**Activity**
Please transcribe exactly, and only, the lines of the data below between the line holding "Two states are" and the line holding "s.acc = t.acc", inclusive.

**Record extracts**
/-- The first clause with a space at position 1, the second with six characters of the alphabet. -/
theorem witness_WrapperErrorsOfTexts :
    alphabetOk someAlphabet = true ∧ 1 < ['!', ' '].length ∧ (∀ j < 1, ['!', ' '].getD j ' ' ∈ someAlphabet)
      ∧ ['!', ' '].getD 1 ' ' ∉ someAlphabet
      ∧ (∀ ch ∈ List.replicate 6 '!', ch ∈ someAlphabet) ∧ (List.replicate 6 '!').length % 5 = 1 :=
  ⟨witness_BuffersRoundTrip, by decide, by decide +kernel, by decide +kernel,
    fun ch h => by rw [List.eq_of_mem_replicate h]; decide, by decide⟩

/-- A chunk for each of its three outcomes, at the values R109 gives. -/
theorem witness_WrapperErrorsOfChunks :
    (2 ≤ [84, 85].length ∧ [84, 85].length ≤ 5 ∧ 1 < [84, 85].length ∧ 84 < ([84, 85].getD 1 (0 : Digit)).toNat
        ∧ ∀ j < 1, ([84, 85].getD j (0 : Digit)).toNat ≤ 84)
      ∧ ((∀ d ∈ [(82 : Digit), 84], d.toNat ≤ 84) ∧ 2 ^ 32 - 1 < (effectiveDigits 2 (issueDigits [82, 84])).val)
      ∧ ((∀ d ∈ [(82 : Digit), 0], d.toNat ≤ 84) ∧ (effectiveDigits 2 (issueDigits [82, 0])).val ≤ 2 ^ 32 - 1) := by decide

/-- Chunk 0 decodes and chunk 1 overflows: the hypotheses of the error clause with j = 1; then those of the bytes clause. -/
theorem witness_WrapperErrorsOfChunks_text :
    let ds : List Digit := [82, 23, 54, 12, 0, 82, 84]
    let good : List Digit := [82, 23, 54, 12, 0, 81, 81]
    ds.length % 5 ≠ 1 ∧ 5 * 1 < ds.length
      ∧ decodeChunk ds.length 0 ((ds.drop (5 * 0)).take 5) = .ok [0xFF, 0xFF, 0xFF, 0xFF]
      ∧ decodeChunk ds.length 1 ((ds.drop (5 * 1)).take 5) = .error (.overflow 1)
      ∧ [[0xFF, 0xFF, 0xFF, 0xFF], [(0xFF : Byte)]].length = (good.length + 4) / 5
      ∧ decodeChunk good.length 0 ((good.drop (5 * 0)).take 5) = .ok [0xFF, 0xFF, 0xFF, 0xFF]
      ∧ decodeChunk good.length 1 ((good.drop (5 * 1)).take 5) = .ok [0xFF] :=
  ⟨by decide, by decide, rfl, rfl, by decide, rfl, rfl⟩

end Sys2Proof.Tests
end

section
/-! PROOFS. Family 00_scope (R16): a bisimulation between states that a host cannot tell apart.
Two states are alike when they are in the same phase and agree on the registers that phase still reads: none in IDLE, RSP in
DONE, and in BUSY the registers of the command in flight. Every edge keeps this, so the two states transfer the same words. -/

namespace Sys2Proof.Machine

/-! ### The relation -/

/-- Both states work on the same command and have come equally far: they agree on the registers that the micro-steps and the
finish of that command read (R82, R83, R99, R101), Q for ENC and ACC for DEC. -/
structure SameWork (s t : State) : Prop where
  busy_left  : s.phase = .busy
  busy_right : t.phase = .busy
  op   : s.op = t.op
  cnt  : s.cnt = t.cnt
  step : s.step = t.step
  dig  : s.dig = t.dig
  q    : s.op = 0 → s.q = t.q
  acc  : s.op = 1 → s.acc = t.acc

/-- Both states owe the same response: they still work on it, or RSP already holds it. -/
inductive OweAlike (s t : State) : Prop where
  | busy (work : SameWork s t)
  | done (hs : s.phase = .done) (ht : t.phase = .done) (rsp : s.rsp = t.rsp)

/-- No host can tell the two states apart: both are in IDLE, or both owe the same response. -/
inductive Alike (s t : State) : Prop where
  | idle (hs : s.phase = .idle) (ht : t.phase = .idle)
  | owe (h : OweAlike s t)

/-- Two outcomes that stop for the same reason, or go on in states related by R. -/
inductive OutcomesAlike (R : State → State → Prop) :
    Host.Outcome State Fault Refusal → Host.Outcome State Fault Refusal → Prop where
  | next {s t : State} (h : R s t) : OutcomesAlike R (.next s) (.next t)
  | fault (r : Fault) : OutcomesAlike R (.fault r) (.fault r)
  | refused (r : Refusal) : OutcomesAlike R (.refused r) (.refused r)

theorem OutcomesAlike.imp {R R' : State → State → Prop} {x y : Host.Outcome State Fault Refusal}
    (hR : ∀ s t, R s t → R' s t) (h : OutcomesAlike R x y) : OutcomesAlike R' x y := by
  cases h with
  | next h => exact .next (hR _ _ h)
  | fault r => exact .fault r
  | refused r => exact .refused r

theorem OweAlike.phase_eq {s t : State} (h : OweAlike s t) : s.phase = t.phase := by
  cases h with
  | busy work => rw [work.busy_left, work.busy_right]
  | done hs ht => rw [hs, ht]

theorem Alike.phase_eq {s t : State} (h : Alike s t) : s.phase = t.phase := by
  cases h with
  | idle hs ht => rw [hs, ht]
  | owe h => exact h.phase_eq

/-! ### What a BUSY edge does with the same work -/

theorem sameWork_countStep {s t : State} (h : SameWork s t) : SameWork (countStep s) (countStep t) :=
  { h with step := by simp [h.step] }

theorem sameWork_encStep (i : Fin 5) {s t : State} (h : SameWork s t) (ho : s.op = 0) :
    SameWork (encStep i s) (encStep i t) :=
  { h with
    dig := by simp [h.dig, h.q ho]
    q := fun _ => by simp [h.q ho] }

theorem hornerValue_eq (i : Fin 5) {s t : State} (h : SameWork s t) (ho : s.op = 1) :
    hornerValue i s = hornerValue i t := by
  rw [hornerValue, hornerValue, h.acc ho, h.dig]

theorem sameWork_accumulate (i : Fin 5) {s t : State} (h : SameWork s t) (ho : s.op = 1) :
    SameWork (accumulate i s) (accumulate i t) :=
  { h with acc := fun _ => by simp [hornerValue_eq i h ho] }

theorem microStep_alike (i : Fin 5) {s t : State} (h : SameWork s t) :
    OutcomesAlike SameWork (microStep i s) (microStep i t) := by
  unfold microStep
  rw [← h.op]
  rcases op_zero_or_one s.op with ho | ho
  · rw [if_pos ho, if_pos ho]
    exact .next (sameWork_encStep i h ho)
  · have h0 : s.op ≠ 0 := by rw [ho]; decide
    rw [if_neg h0, if_neg h0, decStep, decStep, ← hornerValue_eq i h ho]
    split
    · exact .next (sameWork_accumulate i h ho)
    · exact .fault _

theorem finish_alike {s t : State} (h : SameWork s t) : OutcomesAlike OweAlike (finish s) (finish t) := by
  unfold finish
  rw [← h.op, ← h.cnt]
  split
  · rcases op_zero_or_one s.op with ho | ho
    · rw [if_pos ho, if_pos ho]
      exact .next (.done rfl rfl (by simp [h.cnt, h.dig]))
    · have h0 : s.op ≠ 0 := by rw [ho]; decide
      rw [if_neg h0, if_neg h0]
      exact .next (.done rfl rfl (by simp [h.cnt, h.acc ho]))
  · exact .fault _

theorem busyEdge_alike {s t : State} (h : SameWork s t) : OutcomesAlike OweAlike (busyEdge s) (busyEdge t) := by
  unfold busyEdge
  rw [← h.step]
  cases stepPlace s.step with
  | none => exact .fault _
  | some i =>
    have hm := microStep_alike i h
    dsimp only
    generalize microStep i s = x, microStep i t = y at hm
    cases hm with
    | next hw =>
      have hc := sameWork_countStep hw
      by_cases h4 : i = 4
      · simp only [if_pos h4]
        exact finish_alike hc
      · simp only [if_neg h4]
        exact .next (.busy hc)
    | fault r => exact .fault r
    | refused r => exact .refused r

/-! ### The other edges -/

/-- ENC_INIT and DEC_INIT write every register that the computation they start reads (R81, R98). -/
theorem sameWork_start (i : Instr) (s t : State) : SameWork (start i s) (start i t) := by
  cases i with
  | enc n v => exact ⟨rfl, rfl, rfl, rfl, rfl, rfl, fun _ => rfl, fun h => absurd h (by simp [start])⟩
  | dec k d => exact ⟨rfl, rfl, rfl, rfl, rfl, rfl, fun h => absurd h (by simp [start]), fun _ => rfl⟩

/-- Whatever two states hold, accepting one word in both makes them owe the same response. -/
theorem accept_alike (c : Word64) (s t : State) : OutcomesAlike OweAlike (accept c s) (accept c t) := by
  by_cases hc : (check c).1 = .ok
  · obtain ⟨i, hd, hi⟩ := check_ok_decodes c hc
    rw [accept_of_ok c s i hd hi, accept_of_ok c t i hd hi]
    exact .next (.busy (sameWork_start i s t))
  · rw [accept_of_error c s hc, accept_of_error c t hc]
    exact .next (.done rfl rfl rfl)

/-- Every edge keeps two states alike: the bisimulation's step. -/
theorem edge_alike (p : Pins) {s t : State} (h : Alike s t) : OutcomesAlike Alike (edge p s) (edge p t) := by
  cases hr : p.rst with
  | true =>
    rw [edge_reset p s hr, edge_reset p t hr]
    exact .next (.idle rfl rfl)
  | false =>
    cases h with
    | idle hs ht =>
      cases hv : p.cmdValid with
      | false =>
        rw [edge_idle_quiet p s hr hs hv, edge_idle_quiet p t hr ht hv]
        exact .next (.idle hs ht)
      | true =>
        rw [edge_idle_command p s hr hs hv, edge_idle_command p t hr ht hv]
        exact (accept_alike p.cmdData s t).imp fun _ _ => .owe
    | owe h =>
      cases h with
      | busy work =>
        rw [edge_busy p s hr work.busy_left, edge_busy p t hr work.busy_right]
        exact (busyEdge_alike work).imp fun _ _ => .owe
      | done hs ht rsp =>
        cases hq : p.rspReady with
        | false =>
          rw [edge_done_held p s hr hs hq, edge_done_held p t hr ht hq]
          exact .next (.owe (.done hs ht rsp))
        | true =>
          rw [edge_done_taken p s hr hs hq, edge_done_taken p t hr ht hq]
          exact .next (.idle rfl rfl)

/-! ### What transfers -/

theorem cmdTransfers_alike (p : Pins) {s t : State} (h : Alike s t) : cmdTransfers p s = cmdTransfers p t := by
  rw [cmdTransfers, cmdTransfers, cmdReady, cmdReady, h.phase_eq]

theorem rspTransfers_alike (p : Pins) {s t : State} (h : Alike s t) : rspTransfers p s = rspTransfers p t := by
  rw [rspTransfers, rspTransfers, rspValid, rspValid, h.phase_eq]

/-- Where a response transfers, it is the same word. -/
theorem rspData_alike (p : Pins) {s t : State} (h : Alike s t) (hp : rspTransfers p s = true) : rspData s = rspData t := by
  have hd := ((rspTransfers_iff p s).1 hp).2.2
  cases h with
  | idle hs _ => rw [hs] at hd; cases hd
  | owe h =>
    cases h with
    | busy work => rw [work.busy_left] at hd; cases hd
    | done _ _ rsp => exact rsp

**Written solution**
Two states are alike when they are in the same phase and agree on the registers that phase still reads: none in IDLE, RSP in
DONE, and in BUSY the registers of the command in flight. Every edge keeps this, so the two states transfer the same words. -/

namespace Sys2Proof.Machine

/-! ### The relation -/

/-- Both states work on the same command and have come equally far: they agree on the registers that the micro-steps and the
finish of that command read (R82, R83, R99, R101), Q for ENC and ACC for DEC. -/
structure SameWork (s t : State) : Prop where
  busy_left  : s.phase = .busy
  busy_right : t.phase = .busy
  op   : s.op = t.op
  cnt  : s.cnt = t.cnt
  step : s.step = t.step
  dig  : s.dig = t.dig
  q    : s.op = 0 → s.q = t.q
  acc  : s.op = 1 → s.acc = t.acc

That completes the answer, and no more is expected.